— Source material —
_ _ _ _

-- ==== Sys2Proof/Machine/Keys.lean ====
section
/-! DEFINITION. The key cache (R447 to R453): hits, misses, unwraps into slots. -/
namespace Sys2Proof.Machine

/-- A byte-addressed little-endian word of a table, at any byte address: n bytes. -/
def State.tabBytes (s : State) (blk a n : Nat) : List Byte :=
  (List.range n).map (fun i => ((s.word (tabKey blk ((a + i) / 4 * 4))) >>> (8 * ((a + i) % 4))).setWidth 8)

/-- Write bytes into a table, word by word of the addressed range (word-aligned). -/
def State.setTabBytes (s : State) (blk a : Nat) (bs : List Byte) : State :=
  (List.range ((bs.length + 3) / 4)).foldl (fun s i =>
    s.setWord (tabKey blk (a + 4 * i)) (BitVec.ofNat 32 (leNat ((bs.drop (4 * i)).take 4)))) s

/-- The LEN a USAGE requires (Table 18.4). -/
def usageLen (u : Nat) : Nat := if u = 3 then 48 else 32

/-- A mitten's KEY_ID, USAGE and LEN from its first word. -/
def mittenOf (w : Word) : Nat × Nat × Nat := (w.toNat % 65536, w.toNat / 65536 % 256, w.toNat / 16777216)

/-- The overlay entry of a KEY_ID (R449). -/
def State.ovlFind (s : State) (id : Nat) : Option Nat :=
  (List.range 256).find? (fun j => (mittenOf (s.word (tabKey 17 (0x50000 + 96 * j)))).1 == id)

/-- The mitten-table entry of a KEY_ID (R448). -/
def State.mittenFind (s : State) (id : Nat) : Option Nat :=
  (List.range 4160).find? (fun i => (mittenOf (s.word (tabKey 17 (64 * i)))).1 == id)

/-- USAGE and LEN of the mitten that holds a KEY_ID: the overlay first, unless its entry's tag fails (R449, R450). -/
def State.mittenUse (s : State) (id : Nat) (ovlOk : Bool) : Option (Nat × Nat) :=
  match (if ovlOk then s.ovlFind id else none), s.mittenFind id with
  | some j, _ => some (mittenOf (s.word (tabKey 17 (0x50000 + 96 * j)))).2
  | none, some i => some (mittenOf (s.word (tabKey 17 (64 * i)))).2
  | none, none => none

/-- A valid slot that holds a KEY_ID. -/
def State.slotOf (s : State) (id : Nat) : Option Nat :=
  (List.range 32).find? (fun n => s.bit (F.KEY_SLOTn.VALID n) && s.get (F.KEY_SLOTn.KEY_ID n) == id)

/-- A slot's last use. -/
def State.touchSlot (s : State) (n : Nat) : State :=
  { s with key := { s.key with stamp := s.key.stamp + 1, stamps := put n s.key.stamp s.key.stamps } }

/-- A failed unwrap (R450). -/
def State.unwrapFail (s : State) : State := (s.inc F.KEY_UNWRAP_ERR.COUNT).flag F.KEY_ERR.UNWRAP

/-- What KEY answers a request with at once. -/
inductive KeyAnswer where
  | hit
  | wait
  | fail
deriving DecidableEq, Repr

/-- A unit requests a key (R450). -/
def State.keyRequest (s : State) (u : KeyUser) (id usage : Nat) : State × KeyAnswer :=
  match s.slotOf id with
  | some n =>
    if s.get (F.KEY_SLOTn.USAGE n) = usage then ((s.inc F.KEY_HIT_CNT.COUNT).touchSlot n, .hit) else (s.unwrapFail, .fail)
  | none =>
    let s1 := s.inc F.KEY_MISS_CNT.COUNT
    if s1.key.unwraps.any (fun w => w.id == id && w.usage == usage) then
      ({ s1 with key := { s1.key with unwraps := s1.key.unwraps.map (fun w =>
          if w.id = id ∧ w.usage = usage then { w with users := w.users ++ [u] } else w) } }, .wait)
    else match s1.mittenUse id true with
      | none => (s1.unwrapFail, .fail)
      | some (us, len) =>
        if us = usage ∧ len = usageLen usage then
          ({ s1 with key := { s1.key with unwraps := s1.key.unwraps ++ [(⟨id, usage, [u]⟩ : Unwrap)] } }, .wait)
        else (s1.unwrapFail, .fail)

/-- A set-up uses its station's key while SIO works on it, so the slot is busy (R450). -/
def State.slotBusy (s : State) (n : Nat) : Bool :=
  s.sio.setups.any (fun u => !u.needKey && u.keyId == s.get (F.KEY_SLOTn.KEY_ID n))

/-- Show the BUSY bits. -/
def State.showBusy (s : State) : State :=
  (List.range 32).foldl (fun s n => s.setBit (F.KEY_SLOTn.BUSY n) (s.bit (F.KEY_SLOTn.VALID n) && s.slotBusy n)) s

/-- The slot an unwrap takes: one that is not valid, else the least recently used that is neither busy nor pinned (R450). -/
def State.slotFree (s : State) : Option Nat :=
  match (List.range 32).find? (fun n => !s.bit (F.KEY_SLOTn.VALID n)) with
  | some n => some n
  | none =>
    (((List.range 32).filter (fun n => !s.slotBusy n && !s.bit (F.KEY_SLOTn.PIN n))).foldl (fun (acc : Option (Nat × Nat)) n =>
      let st := look (fun _ => 0) s.key.stamps n
      match acc with
      | some (a, b) => if st < b then some (n, st) else some (a, b)
      | none => some (n, st)) none).map Prod.fst

/-- The root is present and may be used: no mitten unwraps without one (Table 18.1, R461). -/
def State.hasRoot (s : State) : Bool := s.bit F.KEY_STAT.ROOT && s.get F.KEY_STAT.LC != 5

/-- The KEY_ID of the TLS identity's mitten: the lowest of USAGE 3, where an overlay entry stands for its KEY_ID (R448, R449). -/
def State.tlsMitten (s : State) : Option Nat :=
  let use := fun (base stride i : Nat) => mittenOf (s.word (tabKey 17 (base + stride * i)))
  let ovl := (List.range 256).map (use 0x50000 96)
  let tab := ((List.range 4160).map (use 0 64)).filter (fun m => m.2.1 == 3 && ovl.all (fun o => o.1 != m.1))
  ((ovl.filter (fun m => m.2.1 == 3) ++ tab).map Prod.fst).min?

/-- The server identity without a mitten (R511): DTK, which every module past BLANK has, else BLANK's ephemeral key. -/
def State.ownIdent (s : State) : Nat := if s.bit F.KEY_STAT.DTK || s.get F.KEY_STAT.LC != 0 then 1 else 2

/-- SYS_MGT_STAT.IDENT before a handshake has shown whether a mitten unwraps (R511; log entry 37). -/
def State.showIdent (s : State) : State :=
  s.set F.SYS_MGT_STAT.IDENT (if s.hasRoot && s.tlsMitten.isSome then 0 else s.ownIdent)

/-- An unwrap ends (R450): what became of it and whom it served; none while no slot is usable. -/
def State.unwrapEnd (s : State) (id usage : Nat) (ok ovlOk : Bool) : State × Option (Bool × List KeyUser) :=
  match s.key.unwraps.find? (fun w => w.id == id && w.usage == usage) with
  | none => (s, none)
  | some w =>
    let rest := s.key.unwraps.filter (fun w => !(w.id == id && w.usage == usage))
    let s0 := if ovlOk then s else s.flag F.KEY_ERR.OVL
    let serves := match s0.mittenUse id ovlOk with
      | some (us, len) => us == usage && len == usageLen usage
      | none => false
    if ok && serves && s0.hasRoot then
      match s0.slotFree with
      | none => (s0, none)
      | some n =>
        let s1 := { s0 with key := { s0.key with unwraps := rest } }
        let v := id + 2 ^ 16 + (if 2 ≤ usage then 2 ^ 17 else 0) + 2 ^ 19 * usage
        (((s1.setWord (R.KEY_SLOTn n) (BitVec.ofNat 32 v)).touchSlot n), some (true, w.users))
    else ({ s0 with key := { s0.key with unwraps := rest } }.unwrapFail, some (false, w.users))

/-- Slots that hold a KEY_ID cease to be valid (R452). -/
def State.slotInvalidate (s : State) (id : Nat) : State :=
  (List.range 32).foldl (fun s n =>
    if s.get (F.KEY_SLOTn.KEY_ID n) = id then s.set (F.KEY_SLOTn.VALID n) 0 else s) s

/-- The cache is cleared (R442, R453, R460). -/
def State.cacheClear (s : State) : State :=
  let s1 := (List.range 32).foldl (fun s n => s.setWord (R.KEY_SLOTn n) 0) s
  { s1 with key := { s1.key with unwraps := [], stamps := [] } }

end Sys2Proof.Machine
end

_ _ _ _

— Assignment —
What is needed is a verbatim copy of every line in the records above from the one containing "(List.range n).map (fun" down to the one containing "(List.range 4160).find? (fun", both included, and nothing more.

— Result for this exercise —
  (List.range n).map (fun i => ((s.word (tabKey blk ((a + i) / 4 * 4))) >>> (8 * ((a + i) % 4))).setWidth 8)

/-- Write bytes into a table, word by word of the addressed range (word-aligned). -/
def State.setTabBytes (s : State) (blk a : Nat) (bs : List Byte) : State :=
  (List.range ((bs.length + 3) / 4)).foldl (fun s i =>
    s.setWord (tabKey blk (a + 4 * i)) (BitVec.ofNat 32 (leNat ((bs.drop (4 * i)).take 4)))) s

/-- The LEN a USAGE requires (Table 18.4). -/
def usageLen (u : Nat) : Nat := if u = 3 then 48 else 32

/-- A mitten's KEY_ID, USAGE and LEN from its first word. -/
def mittenOf (w : Word) : Nat × Nat × Nat := (w.toNat % 65536, w.toNat / 65536 % 256, w.toNat / 16777216)

/-- The overlay entry of a KEY_ID (R449). -/
def State.ovlFind (s : State) (id : Nat) : Option Nat :=
  (List.range 256).find? (fun j => (mittenOf (s.word (tabKey 17 (0x50000 + 96 * j)))).1 == id)

/-- The mitten-table entry of a KEY_ID (R448). -/
def State.mittenFind (s : State) (id : Nat) : Option Nat :=
  (List.range 4160).find? (fun i => (mittenOf (s.word (tabKey 17 (64 * i)))).1 == id)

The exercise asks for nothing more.